If you hourly rate is 150$ (in the market), and you can work 300H a month (including weekend) (It should be 400 hours - 13 hours a day).

Than you are basically making around 70-100K a month (in value), but paying only 4K (in cash, your living expenses).

Of course, if you are 2X, 3X , 4X engineer , you are basically making 300K a month for 4K cost.



You are saying never start a startup? If you don’t want to take a risk on a startup, you’re much better off taking a salary job than trying to get a high hourly contracting rate.

Strange analysis, these numbers mostly don’t add up. People contracting at an hourly rate almost never get constant consistent work, otherwise you’d get hired on a salary. You have to spend half your time looking for work, and you’re not accounting for that at all. At 400 hours/month, you are suggesting working 90 hours per week for 365 days per year. Having worked this many hours before for stretches, I know first hand this is a recipe for complete and total burnout and depression within a few months. And even 90 hours per week at $150 per hour doesn’t add up to 70k/month, it’s 60k/month. 2x/3x engineer is usually referring to productivity, but not pay. You generally can’t increase your pay by being more productive. Pay scales that you’re talking about ($300/hr, $450/hr, $600/hr) are extremely rare in engineering and come only with niche software markets. Almost nobody is making hourly rates like that, there’s nothing basic about it, this is an unrealistic goal.


I'm not sure this makes much sense. If you work for a large corporation you can easily make 100K+ a year and work a very reasonable 40 hours or less a week and live off of 4K a month.

Unless you're actually realizing those gains and earning 300K a month, you are not "basically making 300K a month for 4K cost". You are making 0 dollars a month for 4K cost.
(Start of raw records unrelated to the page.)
-- ==== Sys2Proof/Machine/RegMap.lean ====
section
/-! DEFINITION. The register map (00 R4-R8, 01 R25 and the register tables of each section): every register with its
offset, width, reset value, owner and fields; `D.NAME` describes a register, `R.NAME i j` is an instance of it and
`F.NAME_FIELD i j` a field of that. -/
namespace Sys2Proof.Machine

/-- Access types of 00 R4. -/
inductive AccType where
  | ro | rw | rw1c | wo | rwp | rwx
  deriving DecidableEq, Repr

/-- Which VI owns an instance of a register (01 R16): none, the VI of the first index, of the tile, of the descriptor
queue, of the group context, of Divide owner v, or of Mere owner 8 v + c. -/
inductive RegOwner where
  | none | vi | tile | dmaQ | grp | divOwn | mereOwn
  deriving DecidableEq, Repr

/-- A register or an array of registers: offset of instance 0 and the (count, stride) of each index. `shift` moves its
place in the model's store where two registers share an offset (DESIGN CHOICE, log entry 6). -/
structure RegDesc where
  base : Nat
  dims : List (Nat × Nat)
  width : Nat
  owner : RegOwner
  rst : List Nat → W64
  shift : Nat := 0
  fields : List (Nat × Nat × AccType)

/-- An instance of a register: where the model keeps it, and its reset value. -/
structure RegRef where
  off : Nat
  rst : W64
  deriving DecidableEq, Repr

/-- Bits hi:lo of a register. -/
structure FieldRef where
  r : RegRef
  hi : Nat
  lo : Nat
  deriving DecidableEq, Repr

/-- Sum of index times stride. -/
def dotDims : List Nat → List (Nat × Nat) → Nat
  | i :: l, (_, st) :: m => i * st + dotDims l m
  | _, _ => 0

/-- The instance of a register at the given indices. -/
def regRef (d : RegDesc) (ix : List Nat) : RegRef := ⟨d.base + dotDims ix d.dims + d.shift, d.rst ix⟩

/-- The first index. -/
def ix0 (l : List Nat) : Nat := l.headD 0

/-- GLOBAL_TILE_MAP at reset (01 R28). -/
def tileMapReset (l : List Nat) : W64 := BitVec.ofNat 64 (if ix0 l < 72 then ix0 l else ix0 l + 4)
/-- PORT_LANE_MAP at reset (10 R317). -/
def laneMapReset (l : List Nat) : W64 := BitVec.ofNat 64 (0x03020100 + ix0 l % 8 * 0x04040404)
/-- CLKPWR_VF at reset (16 R462), in mV. -/
def vfReset (l : List Nat) : W64 :=
  BitVec.ofNat 64 ([620, 630, 645, 660, 675, 690, 710, 730, 750, 775, 800].getD (ix0 l) 0)
/-- EDGE_METRO_OWN (11 R349): the fused MAC (DESIGN CHOICE, log entry 9). -/
def metroOwnReset (l : List Nat) : W64 := (Config.ownMac (ix0 l)).setWidth 64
Further, if you think that it will pay you back in full in the future (instead of making the money right away), you will have to invent a wildly successful product and/or customer base to backfill the pay for all the previous hours worked. Realistically, you'll probably make nothing for your first year unless you start with a plan to secure funding. You'll also bust your ass for a year while losing money in the hopes of a reward in the future. I know they say time is money, but it's not money the way you seem to be equating it here haha.